The Scientific Computing (SC) program within the Information Management & Technology (IMT) function provides end-to-end technology platforms ranging from corporate IT systems through to leading edge high performance data processing tools and platforms. The team manages a hybrid on-prem and multi-cloud of computing and data services that enable multiple millions of core hours of computing time and host over 200 petabytes of data. The team manages and supports an edge to cloud computational and data fabric that includes several high performance computing clusters, multiple hyperscale public cloud tenancies, and a mass and high performance tiered storage infrastructure with a national footprint. The group also provides hosting services for CSIRO’s corporate applications through provision of a highly versatile and robust virtualised platform, alongside support for organisational data management practices, and provides a suite of applications to effectively support the management of research data throughout its lifecycle.
- Provide system support for advanced research computing environments, including the installation, integration, management and monitoring of hardware systems and interconnects, operating system, platform software, and management software to ensure the systems are operating at optimal performance and stability levels.

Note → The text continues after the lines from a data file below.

/-- The flags that a shift or rotate does not name stay (R140). -/
theorem keepsFlags_of_shiftFlags {q : ShiftResult} {s t : State} (h : t.p = shiftFlags q s.p) :
    KeepsFlags [.c, .z, .n] s t := by
  intro f hf
  cases f with
  | c | z | n => simp at hf
  | i | d | v => simp [State.flag, h]

theorem shiftInstr_writesByte (f : Byte → Bool → ShiftResult) (m : MemOperand) (s : State) :
    let addr := (resolve m s).addr
    let q := f (s.mem.read addr) s.p.c
    ∃ t, shiftInstr f (.mem m) s = .next t ∧ WritesByte [.c, .z, .n] m q.r [.read addr, .write addr q.r] s t ∧
      t.p.c = q.carry ∧ ZeroNegativeOf q.r t :=
  ⟨_, shiftInstr_mem_eq f m s, writesByte_of_flags m _ _ _ s (keepsFlags_of_shiftFlags rfl), rfl,
    zeroNegativeOf_of_setZN (p := { s.p with c := (f (s.mem.read (resolve m s).addr) s.p.c).carry }) rfl⟩

/-- Settles O30: all four are one read and one write of a computed byte, and the byte and the bit shifted out are those of
the rule as numbers. -/
theorem shiftsOnMemory : Obligations.ShiftsOnMemory := by
  intro m s addr v c q hq
  obtain ⟨f, hexec, hresult, hcarry⟩ :
      ∃ f, exec q.1 s = shiftInstr f (.mem m) s ∧ ShiftsTo (f (s.mem.read addr) s.p.c) q.2.1 q.2.2 := by
    simp only [List.mem_cons, List.not_mem_nil, or_false] at hq
    rcases hq with rfl | rfl | rfl | rfl
    · exact ⟨aslByte, rfl, aslByte_shiftsTo _ _⟩
    · exact ⟨lsrByte, rfl, lsrByte_shiftsTo _ _⟩
    · exact ⟨rolByte, rfl, rolByte_shiftsTo _ _⟩
    · exact ⟨rorByte, rfl, rorByte_shiftsTo _ _⟩
  obtain ⟨t, ht, ⟨hread, hpc, hframe, hbus⟩, hc, hzn⟩ := shiftInstr_writesByte f m s
  refine ⟨t, hexec.trans ht, by rw [hread, hresult], by rw [hc, hcarry], ?_, hpc, hframe, ?_⟩ <;> rw [hread]
  · exact hzn
  · exact hbus

end Sys2Proof.Proofs
end

section
/-! ADC and SBC: the three ways of `arith`, the four adders as numbers, and what writing an adder's answer leaves
unchanged; from these O23 to O28. -/

namespace Sys2Proof.Proofs

open Sys2Proof.Machine Sys2Proof.Laws

/-! ### The three ways of ADC and SBC -/

section
variable {bin dec : Byte → Byte → Bool → AdderResult} {m : Byte} {s : State}

theorem arith_of_binary (hd : s.p.d = false) : arith bin dec m s = writeAdder (bin s.a m s.p.c) s := by
  simp [arith, hd]

theorem arith_of_decimal (hd : s.p.d = true) (ha : IsBcd s.a) (hm : IsBcd m) :
    arith bin dec m s = writeAdder (dec s.a m s.p.c) s := by
  simp [arith, hd, Config.decimalEnable, (validBcd_iff _).2 ha, (validBcd_iff _).2 hm]

theorem arith_of_invalid (hd : s.p.d = true) (h : ¬ (IsBcd s.a ∧ IsBcd m)) : arith bin dec m s = drawAdder s := by
  have hvalid : (validBcd s.a && validBcd m) = false := by
    rwa [← Bool.not_eq_true, Bool.and_eq_true, validBcd_iff, validBcd_iff]
  simp [arith, hd, Config.decimalEnable, hvalid]

end

/-! ### What ADC and SBC leave unchanged -/

/-- All that ADC and SBC keep, whichever way they go: of registers, flags, memory and the controller, everything but A and
the flags C, Z, V and N (R132, R133). -/
def KeepsAllButSum (s t : State) : Prop :=
  t.pc = s.pc ∧ KeepsRegs [.a] s t ∧ KeepsFlags [.c, .z, .v, .n] s t ∧ KeepsMemory [] s t ∧ KeepsController s t

theorem keepsAllButSum_arith (bin dec : Byte → Byte → Bool → AdderResult) (m : Byte) (s : State) :
    KeepsAllButSum s (arith bin dec m s) := by
  rw [arith_frame]
  refine ⟨rfl, fun r hr => ?_, fun f hf => ?_, fun _ _ => rfl, rfl, rfl, rfl, rfl, rfl⟩
  · cases r with
    | a => simp at hr
    | x | y | sp => rfl
  · cases f with
    | c | z | v | n => simp at hf
    | i | d => rfl

/-- `A` and the flags C and V take an adder's answer, Z and N come from `A`, and nothing else changes (R132, R133). -/
def WritesAdder (q : AdderResult) (s t : State) : Prop :=
  t.a = q.r ∧ t.p.c = q.carry ∧ t.p.v = q.v ∧ ZeroNegativeOf t.a t ∧ t.pc = s.pc ∧
    Frame [.a] [.c, .z, .v, .n] [] s t

/-- Where `arith` goes to an adder, ADC and SBC write its answer, whatever their accesses and their count (R119). -/
theorem arithInstr_writesAdder {bin dec : Byte → Byte → Bool → AdderResult} {q : AdderResult} {op : ReadOperand}
    {s : State}
    (h : ∀ b, arith bin dec (operandValue op s).value { s with bus := b } = writeAdder q { s with bus := b }) :
    ∃ t, readInstr op (arith bin dec) s = .next t ∧ WritesAdder q s t := by
  refine ⟨_, readInstr_eq op (arith bin dec) s, ?_⟩
  obtain ⟨hpc, hregs, hflags, hmem, hcontroller⟩ :=
    keepsAllButSum_arith bin dec (operandValue op s).value { s with bus := s.bus ++ operandReads op s }
  rw [h] at *
  exact ⟨rfl, rfl, rfl, zeroNegativeOf_of_setZN rfl, hpc, hregs, hflags, hmem, hcontroller, rfl⟩

theorem arithInstr_of_binary (bin dec : Byte → Byte → Bool → AdderResult) (op : ReadOperand) {s : State}
    (hd : s.p.d = false) :
    ∃ t, readInstr op (arith bin dec) s = .next t ∧
      WritesAdder (bin s.a (operandValue op s).value s.p.c) s t :=
  arithInstr_writesAdder fun b => arith_of_binary (s := { s with bus := b }) hd

theorem arithInstr_of_decimal (bin dec : Byte → Byte → Bool → AdderResult) (op : ReadOperand) {s : State}
    (hd : s.p.d = true) (ha : IsBcd s.a) (hm : IsBcd (operandValue op s).value) :
    ∃ t, readInstr op (arith bin dec) s = .next t ∧
      WritesAdder (dec s.a (operandValue op s).value s.p.c) s t :=
  arithInstr_writesAdder fun b => arith_of_decimal (s := { s with bus := b }) hd ha hm

/-! ### The binary adder as numbers -/

/-- The mask of the source's test leaves bit 7 (R130). -/
theorem and_0x80_ne_zero (v : Byte) : (v &&& 0x80#8 != 0#8) = v.msb := by
  have hbit : v &&& 0x80#8 = if v.getLsbD 7 then 0x80#8 else 0#8 := BitVec.and_twoPow v 7
  rw [hbit, BitVec.msb_eq_getLsbD_last]
  cases v.getLsbD 7 <;> rfl

/-- The source's test says: operands of one sign, and a result of the other (R130). -/
theorem overflowTest_iff (a m r : Byte) : overflowTest a m r = true ↔ a.msb = m.msb ∧ r.msb ≠ a.msb := by
  rw [overflowTest, and_0x80_ne_zero, BitVec.msb_and, BitVec.msb_not, BitVec.msb_xor, BitVec.msb_xor]
  cases a.msb <;> cases m.msb <;> cases r.msb <;> decide

theorem addBinary_toNat (a m : Byte) (c : Bool) :
    (addBinary a m c).r.toNat = (a.toNat + m.toNat + c.toNat) % 256 := BitVec.toNat_ofNat _ 8

/-- Bit 8 of the sum, which is less than 512, is set exactly from 256 on (R130). -/
theorem addBinary_carry_iff (a m : Byte) (c : Bool) :
    (addBinary a m c).carry = true ↔ 256 ≤ a.toNat + m.toNat + c.toNat := by
  have ha := a.isLt
  have hm := m.isLt
  have hc := c.toNat_le
  simp only [addBinary, Nat.testBit_eq_decide_div_mod_eq, decide_eq_true_eq]
  omega

/-- The source's test is the signed overflow (R130). -/
theorem addBinary_v_iff (a m : Byte) (c : Bool) :
    (addBinary a m c).v = true ↔
      a.toInt + m.toInt + c.toNat < -128 ∨ 127 < a.toInt + m.toInt + c.toNat := by
  have ha := a.isLt
  have hm := m.isLt
  have hc := c.toNat_le
  have hr := addBinary_toNat a m c
  have hv : (addBinary a m c).v = overflowTest a m (addBinary a m c).r := rfl
  rw [hv, overflowTest_iff]
  simp only [BitVec.msb_eq_decide, BitVec.toInt_eq_toNat_cond, hr, ne_eq, decide_eq_decide]
  omega

/-- The operand that SBC adds is the complement (R133). -/
theorem xor_ff_eq_not (m : Byte) : m ^^^ 0xFF#8 = ~~~m := BitVec.xor_allOnes

theorem not_toNat (m : Byte) : (~~~m).toNat = 255 - m.toNat := BitVec.toNat_not

theorem not_toInt (m : Byte) : (~~~m).toInt = -m.toInt - 1 := by
  have := m.isLt
  simp only [BitVec.toInt_eq_toNat_cond, not_toNat]
  omega

theorem subBinary_eq (a m : Byte) (c : Bool) : subBinary a m c = addBinary a (~~~m) c := by
  rw [subBinary, xor_ff_eq_not]

/-! ### The statements with D clear -/

/-- Settles O23: ADC writes the binary adder's answer, whose parts are these as numbers. -/
theorem adcBinary : Obligations.AdcBinary := by
  intro op s hd m n k
  obtain ⟨t, ht, hr, hc, hv, hrest⟩ := arithInstr_of_binary addBinary addDecimal op hd
  refine ⟨t, ht, ?_, ?_, ?_, hrest⟩
  · rw [hr]; exact addBinary_toNat s.a m s.p.c
  · rw [hc]; exact addBinary_carry_iff s.a m s.p.c
  · rw [hv]; exact addBinary_v_iff s.a m s.p.c

/-- Settles O24: adding the complement and C is subtracting `M` and the borrow, but for the 256 that is the carry. -/
theorem sbcBinary : Obligations.SbcBinary := by
  intro op s hd m n k
  obtain ⟨t, ht, hr, hc, hv, hrest⟩ : ∃ t, exec (.sbc op) s = .next t ∧ WritesAdder (subBinary s.a m s.p.c) s t :=
    arithInstr_of_binary subBinary subDecimal op hd
  rw [subBinary_eq] at hr hc hv
  have hm := m.isLt
  refine ⟨t, ht, ?_, ?_, ?_, hrest⟩
  · rw [hr, addBinary_toNat, not_toNat]; omega
  · rw [hc, addBinary_carry_iff, not_toNat]; omega
  · rw [hv, addBinary_v_iff, not_toInt]; omega

/-! ### Valid BCD -/

/-- `bcd` answers valid BCD of the number itself (R131). -/
theorem bcdOf_of_lt {n : Nat} (h : n < 100) : IsBcd (bcdOf n) ∧ bcdValue (bcdOf n) = n := by
  have hbyte : (bcdOf n).toNat = 16 * (n / 10) + n % 10 :=
    (BitVec.toNat_ofNat _ 8).trans (Nat.mod_eq_of_lt (by omega))
  unfold IsBcd bcdValue
  omega

/-- A remainder modulo 100 is not negative also where the difference is, so `bcd` has it (R131). -/
theorem bcdOf_of_emod (n : Int) :
    IsBcd (bcdOf (n % 100).toNat) ∧ (bcdValue (bcdOf (n % 100).toNat) : Int) = n % 100 := by
  obtain ⟨hbcd, hvalue⟩ := bcdOf_of_lt (n := (n % 100).toNat) (by omega)
  exact ⟨hbcd, by omega⟩

theorem bcdValue_lt {b : Byte} (h : IsBcd b) : bcdValue b < 100 := by
  unfold IsBcd at h
  unfold bcdValue
  omega

/-- Two decimal digits are fixed by the number they stand for (R131). -/
theorem bcdValue_inj {a b : Byte} (ha : IsBcd a) (hb : IsBcd b) (h : bcdValue a = bcdValue b) : a = b := by
  unfold IsBcd at ha hb
  unfold bcdValue at h
  exact BitVec.eq_of_toNat_eq (by omega)

/-! ### The decimal adder and subtracter as numbers -/

theorem addDecimal_bcd (a m : Byte) (c : Bool) :
    IsBcd (addDecimal a m c).r ∧ bcdValue (addDecimal a m c).r = (bcdValue a + bcdValue m + c.toNat) % 100 :=
  bcdOf_of_lt (Nat.mod_lt _ (by omega))

theorem addDecimal_carry_iff (a m : Byte) (c : Bool) :
    (addDecimal a m c).carry = true ↔ 100 ≤ bcdValue a + bcdValue m + c.toNat := decide_eq_true_iff

theorem addDecimal_v_iff (a m : Byte) (c : Bool) :
    (addDecimal a m c).v = true ↔ a.msb = m.msb ∧ (addDecimal a m c).r.msb ≠ a.msb := overflowTest_iff _ _ _

theorem subDecimal_bcd (a m : Byte) (c : Bool) :
    IsBcd (subDecimal a m c).r ∧
      (bcdValue (subDecimal a m c).r : Int) = ((bcdValue a : Int) - bcdValue m - (1 - c.toNat)) % 100 :=
  bcdOf_of_emod _

theorem subDecimal_carry_iff (a m : Byte) (c : Bool) :
    (subDecimal a m c).carry = true ↔ 0 ≤ (bcdValue a : Int) - bcdValue m - (1 - c.toNat) := decide_eq_true_iff

/-- With the operand complemented the source's test says: operands of two signs, and a result without that of `A` (R131). -/
theorem subDecimal_v_iff (a m : Byte) (c : Bool) :
    (subDecimal a m c).v = true ↔ a.msb ≠ m.msb ∧ (subDecimal a m c).r.msb ≠ a.msb := by
  have hv : (subDecimal a m c).v = overflowTest a (m ^^^ 0xFF#8) (subDecimal a m c).r := rfl
  rw [hv, overflowTest_iff, xor_ff_eq_not, BitVec.msb_not]
  simp [Bool.eq_not]

/-! ### The statements with D set -/

/-- Settles O25: ADC writes the decimal adder's answer, `bcd` of the sum modulo 100. -/
theorem adcDecimal : Obligations.AdcDecimal := by
  intro op s hd ha hm m n
  obtain ⟨t, ht, hr, hc, hv, hrest⟩ := arithInstr_of_decimal addBinary addDecimal op hd ha hm
  obtain ⟨hbcd, hvalue⟩ := addDecimal_bcd s.a m s.p.c
  rw [← hr] at hbcd hvalue
  refine ⟨t, ht, hbcd, hvalue, ?_, ?_, hrest⟩
  · rw [hc]; exact addDecimal_carry_iff s.a m s.p.c
  · rw [hv, hr]; exact addDecimal_v_iff s.a m s.p.c

/-- Settles O26: SBC writes the decimal subtracter's answer, `bcd` of the difference modulo 100. -/
theorem sbcDecimal : Obligations.SbcDecimal := by
  intro op s hd ha hm m n
  obtain ⟨t, ht, hr, hc, hv, hrest⟩ := arithInstr_of_decimal subBinary subDecimal op hd ha hm
  obtain ⟨hbcd, hvalue⟩ := subDecimal_bcd s.a m s.p.c
  rw [← hr] at hbcd hvalue
  refine ⟨t, ht, hbcd, hvalue, ?_, ?_, hrest⟩
  · rw [hc]; exact subDecimal_carry_iff s.a m s.p.c
  · rw [hv, hr]; exact subDecimal_v_iff s.a m s.p.c

/-- Settles O27: `arith` draws, which writes A and four flags only; the accesses and the count are those of reading the
operand. -/
theorem invalidBcdDrawsFreeValues : Obligations.InvalidBcdDrawsFreeValues := by
  intro op s hd hinvalid i hi
  obtain ⟨bin, dec, hexec⟩ : ∃ bin dec, exec i s = readInstr op (arith bin dec) s := by
    simp only [List.mem_cons, List.not_mem_nil, or_false] at hi
    rcases hi with rfl | rfl
    · exact ⟨addBinary, addDecimal, rfl⟩
    · exact ⟨subBinary, subDecimal, rfl⟩
  have hkeeps := keepsAllButSum_arith bin dec (operandValue op s).value { s with bus := s.bus ++ operandReads op s }
  refine ⟨_, hexec.trans (readInstr_eq op _ s), ?_⟩
  rw [arith_of_invalid (s := { s with bus := s.bus ++ operandReads op s }) hd hinvalid] at hkeeps ⊢
  obtain ⟨hpc, hregs, hflags, hmem, hcontroller⟩ := hkeeps
  exact ⟨rfl, rfl, rfl, rfl, rfl, rfl, hpc, hregs, hflags, hmem, hcontroller, rfl, by rw [operandValue_after]; rfl⟩

/-! ### The round trip -/

/-- Settles O28: modulo 256, and on valid BCD modulo 100, the difference takes away what the sum added, and D is kept in
between. -/
theorem sbcUndoesAdc : Obligations.SbcUndoesAdc := by
  intro s t m hc hbcd hadc
  cases hd : s.p.d with
  | false =>
    obtain ⟨t', ht', hsum, -, -, -, -, -, hflags, -⟩ := adcBinary (.imm m) s hd
    obtain rfl : t = t' := by simpa [hadc] using ht'
    obtain ⟨u, hu, hdiff, -⟩ :=
      sbcBinary (.imm m) { t with p := { t.p with c := true } } ((hflags .d (by simp)).trans hd)
    refine ⟨u, hu, BitVec.eq_of_toNat_eq ?_⟩
    have ha := s.a.isLt
    simp only [hc, operandValue_value, Bool.toNat_true, Bool.toNat_false] at hsum hdiff
    omega
  | true =>
    obtain ⟨ha, hm⟩ := hbcd hd
    obtain ⟨t', ht', hbcd', hsum, -, -, -, -, -, hflags, -⟩ := adcDecimal (.imm m) s hd ha hm
    obtain rfl : t = t' := by simpa [hadc] using ht'
    obtain ⟨u, hu, hubcd, hdiff, -⟩ :=
      sbcDecimal (.imm m) { t with p := { t.p with c := true } } ((hflags .d (by simp)).trans hd) hbcd' hm
    refine ⟨u, hu, bcdValue_inj hubcd ha ?_⟩
    have hlt := bcdValue_lt ha
    simp only [hc, operandValue_value, Bool.toNat_true, Bool.toNat_false] at hsum hdiff
    omega

end Sys2Proof.Proofs
end

section
/-! The shifts and rotates on A, and ROL as a rotation of the nine-bit quantity of C and A; from these O29 and O31. -/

- Monitor and manage workloads on Kubernetes and HPC to ensure optimal use of resources.
- Collaborate with other teams to design, implement and maintain fit-for-purpose computing platforms based on private and public cloud resources, including Kubernetes and HPC.
- Contribute to the implementation and maintenance of a container-based scientific application environment for applications such as artificial intelligence and machine learning, e.g. Jupyter.
- Contribute to the development of best practice guides and policies, such as application workload management, quota management and cyber security.
- Contribute to service management processes, including change management, configuration management and incident management.
- Ability to monitor system usage and performance statistics to ensure optimal use of resources.
- Ability to analyse complex problems, interpret operational needs, and develop integrated, creative solutions.
Qualification & Experience:
- Experience in Kubernetes platform administration and container management for scientific applications and workflows, such as monitoring, logging as well as the management of networks, secrets, data and applications.
- Experience in HPC system administration, parallel computing architectures and Linux operating systems.
- Experience in managing a computing environment for machine learning, deep learning and artificial intelligence, such as Jupyter notebooks and relevant Python packages.
- Experience with high level languages such as Python, shell script and Go.
Vacancy Type: Full Time
Job Location: Geelong, Victoria, Australia
Application Deadline: N/A